During the weekend I wrote my first little android application (Leander, a frontend for dict.leo.org). I did it mainly to earn myself an Archos 5, but beyond that I was also just curious. This was the first time I wrote something for a different platform than general purpose PC/workstation/server, it was the first time I really used Eclipse and it was the first time in at least ten years that I used Java again.
As is to be expected from a resource-limited device the SDK feels a bit constrained and decidedly non-fancy. On the other hand that makes it relatively clear and easy to pick up.
I did not like Java when I first had to use it in a graphics programming course back in the nineties and I still do not really care for it. Its verbosity and redundancy annoy me. I think Java just feels overwhelmingly pedestrian.
All the rough edges and annoyances the whole experience could have had however were muffled by Eclipses constant supervision. I do not know whether it is the progress of technology or the different attitude of the language but the last time I used an IDE (Visual C++ back in the nineties as well), I did not feel nearly as cared for as this time.
All this hand-holding makes development sort of a brainless activity - just follow the suggestions by the IDE, copy and paste a few things from the docs or online sources... done. Anyways it is fun and I am curious to see whether my app is actually going to be used by anyone ;-).

Google Go, OOP, Interfaces and Inheritance

It seems these days new programming languages and in particular "systems" programming languages aiming to replace C/C++ are sprouting like mushrooms. I like programming languages therefore for me this is fun, the general public however usually is utterly unaware of these small languages, at least until they become old and somewhat established.

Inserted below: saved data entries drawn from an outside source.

/-- A bit consumed lowers the count by one, whichever command consumes it. -/
theorem stepsLeft_bitMicro {s : State} (busy : s.busy = true)
    (op : s.op = 1#4 ∨ s.op = 2#4 ∨ s.op = 3#4) (phase : s.phase = .compute)
    (more : s.pos.toNat < s.len.toNat) (trailing : s.op ≠ 1#4 → s.len.toNat < s.pos.toNat + 8) :
    stepsLeft s = stepsLeft (bitMicro s) + 1 := by
  have hpos : (s.pos + 1#7).toNat = s.pos.toNat + 1 := pos_add_toNat s 1#7 more
  have after : (bitMicro s).busy = true := busy
  rcases op with op | op | op
  · rw [stepsLeft_ref_compute busy op phase, stepsLeft_ref_compute after op phase, bitMicro_pos,
      bitMicro_len, hpos]
    omega
  · rw [stepsLeft_fast_compute busy op phase, stepsLeft_fast_compute after op phase, bitMicro_pos,
      bitMicro_len, hpos, fastMicros_bit more (trailing (by simp [op]))]
  · rw [stepsLeft_loop_compute busy op phase, stepsLeft_loop_compute after op phase, bitMicro_pos,
      bitMicro_len, bitMicro_iter, bitMicro_icnt, hpos, fastMicros_bit more (trailing (by simp [op]))]
    omega

theorem stepsLeft_byteMicro {s : State} (busy : s.busy = true) (op : s.op = 2#4 ∨ s.op = 3#4)
    (phase : s.phase = .compute) (aligned : CursorAligned s)
    (more : s.pos.toNat + 8 ≤ s.len.toNat) : stepsLeft s = stepsLeft (byteMicro s) + 1 := by
  have hpos : (s.pos + 8#7).toNat = s.pos.toNat + 8 := pos_add_toNat s 8#7 more
  have after : (byteMicro s).busy = true := busy
  have micros := fastMicros_byte (aligned.boundary more) more
  rcases op with op | op
  · rw [stepsLeft_fast_compute busy op phase, stepsLeft_fast_compute after op phase, byteMicro_pos,
      byteMicro_len, hpos, micros]
  · rw [stepsLeft_loop_compute busy op phase, stepsLeft_loop_compute after op phase, byteMicro_pos,
      byteMicro_len, byteMicro_iter, byteMicro_icnt, hpos, micros]
    omega

theorem stepsLeft_countComputation {s : State} (busy : s.busy = true) (op : s.op = 3#4)
    (phase : s.phase = .compute) (consumed : s.len.toNat ≤ s.pos.toNat)
    (count : s.icnt.toNat < s.iter.toNat) : stepsLeft s = stepsLeft (countComputation s) + 1 := by
  have hicnt : (s.icnt + 1#64).toNat = s.icnt.toNat + 1 :=
    BitVec.toNat_add_of_lt (lt_of_le_of_lt count s.iter.isLt)
  rw [stepsLeft_loop_compute busy op phase, fastMicros_consumed consumed]
  rcases countComputation_cases s with ⟨hn, he⟩ | ⟨hn, he⟩ <;> rw [he]
  · have more : s.iter.toNat - s.icnt.toNat - 1 = s.iter.toNat - (s.icnt.toNat + 1) - 1 + 1 := by
      omega
    rw [stepsLeft_loop_compute (s := beginComputation { s with icnt := s.icnt + 1#64 }) busy op rfl]
    simp only [beginComputation_pos, beginComputation_len, beginComputation_iter,
      beginComputation_icnt, hicnt, BitVec.toNat_zero, more, Nat.succ_mul]
    omega
  · have last : s.iter.toNat - s.icnt.toNat - 1 = 0 := by omega
    rw [stepsLeft_loop_finish (s := { s with icnt := s.icnt + 1#64, phase := .finish }) busy op rfl,
      last]
    omega

theorem stepsLeft_beginLoop {s : State} (busy : s.busy = true) (op : s.op = 3#4)
    (phase : s.phase = .start) (path : s.iter.toNat < Config.parThreshold)
    (iterations : 1 ≤ s.iter.toNat) : stepsLeft s = stepsLeft (beginLoop s) + 1 := by
  obtain ⟨n, hn⟩ := Nat.exists_eq_add_of_le' iterations
  rw [stepsLeft_loop_start busy op phase path, beginLoop,
    stepsLeft_loop_compute (s := beginComputation { s with icnt := 0#64 }) busy op rfl]
  simp [hn, Nat.succ_mul]
  omega

theorem stepsLeft_complete (s : State) : stepsLeft (complete s) = 0 := stepsLeft_of_idle rfl

/-- Each step of ENG on a running command lowers the count by one. -/
theorem Counted.lowers {s t : State} (h : Counted s) (busy : s.busy = true)
    (left : 0 < stepsLeft s) (he : EngineEffect s t) : stepsLeft s = stepsLeft t + 1 := by
  cases he with
  | start op phase =>
    have after : (beginComputation s).busy = true := busy
    rcases op with op | op
    · rw [stepsLeft_ref_start busy op phase, stepsLeft_ref_compute after op rfl]
      simp
    · rw [stepsLeft_fast_start busy op phase, stepsLeft_fast_compute after op rfl]
      simp
  | startLoop op phase path => exact stepsLeft_beginLoop busy op phase path (h.iterations op)
  | dispatch op phase path =>
    rw [stepsLeft_parallel_start busy op phase path,
      stepsLeft_parallel_join (s := dispatchWorkers s) busy op rfl,
      sum_stepsLeft_dispatchWorkers s (h.pool op path)]
  | bit op phase more trailing =>
    refine stepsLeft_bitMicro busy ?_ phase more trailing
    obtain ⟨-, ⟨op, -⟩ | op | ⟨op', -⟩⟩ := (stepsLeft_pos_iff s).1 left
    · exact op.imp_right .inl
    · exact .inr (.inr op)
    · exact absurd op' op
  | byte op phase more =>
    have notRef : s.op ≠ 1#4 := by rcases op with op | op <;> simp [op]
    exact stepsLeft_byteMicro busy op phase (h.aligned phase notRef) more
  | count op phase consumed =>
    exact stepsLeft_countComputation busy op phase consumed (h.count phase op)
  | result op phase consumed =>
    rw [stepsLeft_complete]
    rcases op with op | op
    · rw [stepsLeft_ref_compute busy op phase, Nat.sub_eq_zero_of_le consumed]
    · rw [stepsLeft_fast_compute busy op phase, fastMicros_consumed consumed]
  | endLoop op phase => rw [stepsLeft_complete, stepsLeft_loop_finish busy op phase]
  | join op phase finished =>
    have none_left : (s.workers.map Worker.stepsLeft).sum = 0 := by
      refine List.sum_eq_zero fun n hn => ?_
      obtain ⟨k, hk, rfl⟩ := List.mem_map.1 hn
      simp [Worker.stepsLeft, (allFinished_iff s).1 finished k hk]
    rw [stepsLeft_complete, stepsLeft_parallel_join busy op phase, none_left]
  | fill op phase =>
    rw [stepsLeft_build_start busy op phase,
      stepsLeft_build_finish (s := { s with tbl := canonTable, phase := .finish }) busy op rfl]
  | built op phase => rw [stepsLeft_complete, stepsLeft_build_finish busy op phase]


/-- A running command has a step left. -/
theorem Inv.stepsLeft_pos {s : State} (h : Inv s) (busy : s.busy = true) : 0 < stepsLeft s := by
  have hrun := h.running busy
  refine (stepsLeft_pos_iff s).2 ⟨busy, ?_⟩
  rcases hrun.op_cases with op | op | op | op
  · obtain ⟨-, phase⟩ := (running_iff_ref op).1 hrun
    exact .inl ⟨.inl op, phase.imp_right And.left⟩
  · obtain ⟨-, phase⟩ := (running_iff_fast op).1 hrun
    exact .inl ⟨.inr op, phase.imp_right And.left⟩
  · exact .inr (.inl op)
  · exact .inr (.inr ⟨op, (running_iff_build op).1 hrun⟩)

/-- A step of ENG that does not clear `BUSY` leaves a step to do. -/
theorem EngineEffect.stepsLeft_pos {s t : State} (he : EngineEffect s t) (left : 0 < stepsLeft s)
    (busy : t.busy = true) : 0 < stepsLeft t := by
  obtain ⟨-, hs⟩ := (stepsLeft_pos_iff s).1 left
  refine (stepsLeft_pos_iff t).2 ⟨busy, ?_⟩
  cases he with
  | start op => exact .inl ⟨op, .inr rfl⟩
  | startLoop op | dispatch op | endLoop op | join op => exact .inr (.inl op)
  | bit op phase | byte op phase =>
    obtain h | h | ⟨h, -⟩ := hs
    · exact .inl h
    · exact .inr (.inl h)
    · simp [h] at op
  | count op =>
    obtain ⟨r, p, n, ph, hc⟩ := countComputation_advance s
    rw [hc]
    exact .inr (.inl op)
  | fill op => exact .inr (.inr ⟨op, .inr rfl⟩)
  | result | built => simp at busy

/-! ### ENG moves while a step is left -/

theorem engStep_crcRef {s : State} (busy : s.busy = true) (op : s.op = 1#4) :
    engStep s = crcRefStep s := by
  have command : commandOf s.op = some .crcRef := (commandOf_eq_some _ _).2 op
  simp [engStep, busy, command]

theorem engStep_crcFast {s : State} (busy : s.busy = true) (op : s.op = 2#4) :
    engStep s = crcFastStep s := by
  have command : commandOf s.op = some .crcFast := (commandOf_eq_some _ _).2 op
  simp [engStep, busy, command]

theorem engStep_runBatch {s : State} (busy : s.busy = true) (op : s.op = 3#4) :
    engStep s = runBatchStep s := by
  have command : commandOf s.op = some .runBatch := (commandOf_eq_some _ _).2 op
  simp [engStep, busy, command]

/-- In a computation of the fast path every step does something, if the step behind it does. -/
theorem fastBody_effect {s : State} {after : State → State} (op : s.op = 2#4 ∨ s.op = 3#4)
    (phase : s.phase = .compute) (last : s.len.toNat ≤ s.pos.toNat → EngineEffect s (after s)) :
    EngineEffect s (fastBody after s) := by
  rcases fastBody_cases after s with ⟨more, he⟩ | ⟨trailing, more, he⟩ | ⟨consumed, he⟩ <;> rw [he]
  · exact .byte op phase more
  · exact .bit (by rcases op with op | op <;> simp [op]) phase more fun _ => trailing
  · exact last consumed

/-- While a step is left, ENG does something, except while it waits for a join. -/
theorem engStep_effect_of_stepsLeft_pos {s : State} (left : 0 < stepsLeft s)
    (ready : s.op = 3#4 → s.phase = .join → allFinished s = true) : EngineEffect s (engStep s) := by
  obtain ⟨busy, ⟨op | op, phase | phase⟩ | op | ⟨op, phase | phase⟩⟩ := (stepsLeft_pos_iff s).1 left
  · rw [engStep_crcRef busy op]
    simp only [crcRefStep, phase]
    exact .start (.inl op) phase
  · rw [engStep_crcRef busy op]
    simp only [crcRefStep, phase]
    split_ifs with more
    · exact .bit (by simp [op]) phase more (absurd op)
    · exact .result (.inl op) phase (Nat.le_of_not_lt more)
  · rw [engStep_crcFast busy op]
    simp only [crcFastStep, phase]
    exact .start (.inr op) phase
  · rw [engStep_crcFast busy op]
    simp only [crcFastStep, phase]
    exact fastBody_effect (.inl op) phase (.result (.inr op) phase)
  · rw [engStep_runBatch busy op, runBatchStep]
    cases phase : s.phase with
    | start =>
      rcases batchPath_cases s.iter.toNat with ⟨path, hp | hp⟩ | ⟨path, hp⟩ <;> rw [hp]
      · exact .startLoop op phase path
      · exact .startLoop op phase path
      · exact .dispatch op phase path
    | compute => exact fastBody_effect (.inr op) phase (.count op phase)
    | finish => exact .endLoop op phase
    | join =>
      dsimp only
      rw [if_pos (ready op phase)]
      exact .join op phase (ready op phase)
  · rw [engStep_tblBuild s busy op]
    simp only [tblBuildStep, phase]
    exact .fill op phase
  · rw [engStep_tblBuild s busy op]
    simp only [tblBuildStep, phase]
    exact .built op phase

Last week however a new language was presented by nobody different than Google itself. Accordingly it made quite a splash. After everybody had cooled down a bit it turned out that this new language - Go - was mostly quite unremarkable. It consists mainly of a non-daring combination of tried and true language features each of which has been around for quite a while, put together with a strong focus on the simple and non-fancy.
It seems the only feature that received a bit of lasting attention is the lack of classical OOP. Although dissing OOP is sort of a trend at the moment, presenting a new supposedly mainstream language without classes and inheritance still attracts attention.
Instead of inheritance Go promotes composition. Polymorphism is achieved by a very simple mechanism - instead of letting classes declare the conformance to an interface at the time of the declaration of a class, every type that has the right combination of methods associated with it automatically conforms to an interface.
This last feature is it that the designers of Go (and quite a few other people) seem to be most excited about.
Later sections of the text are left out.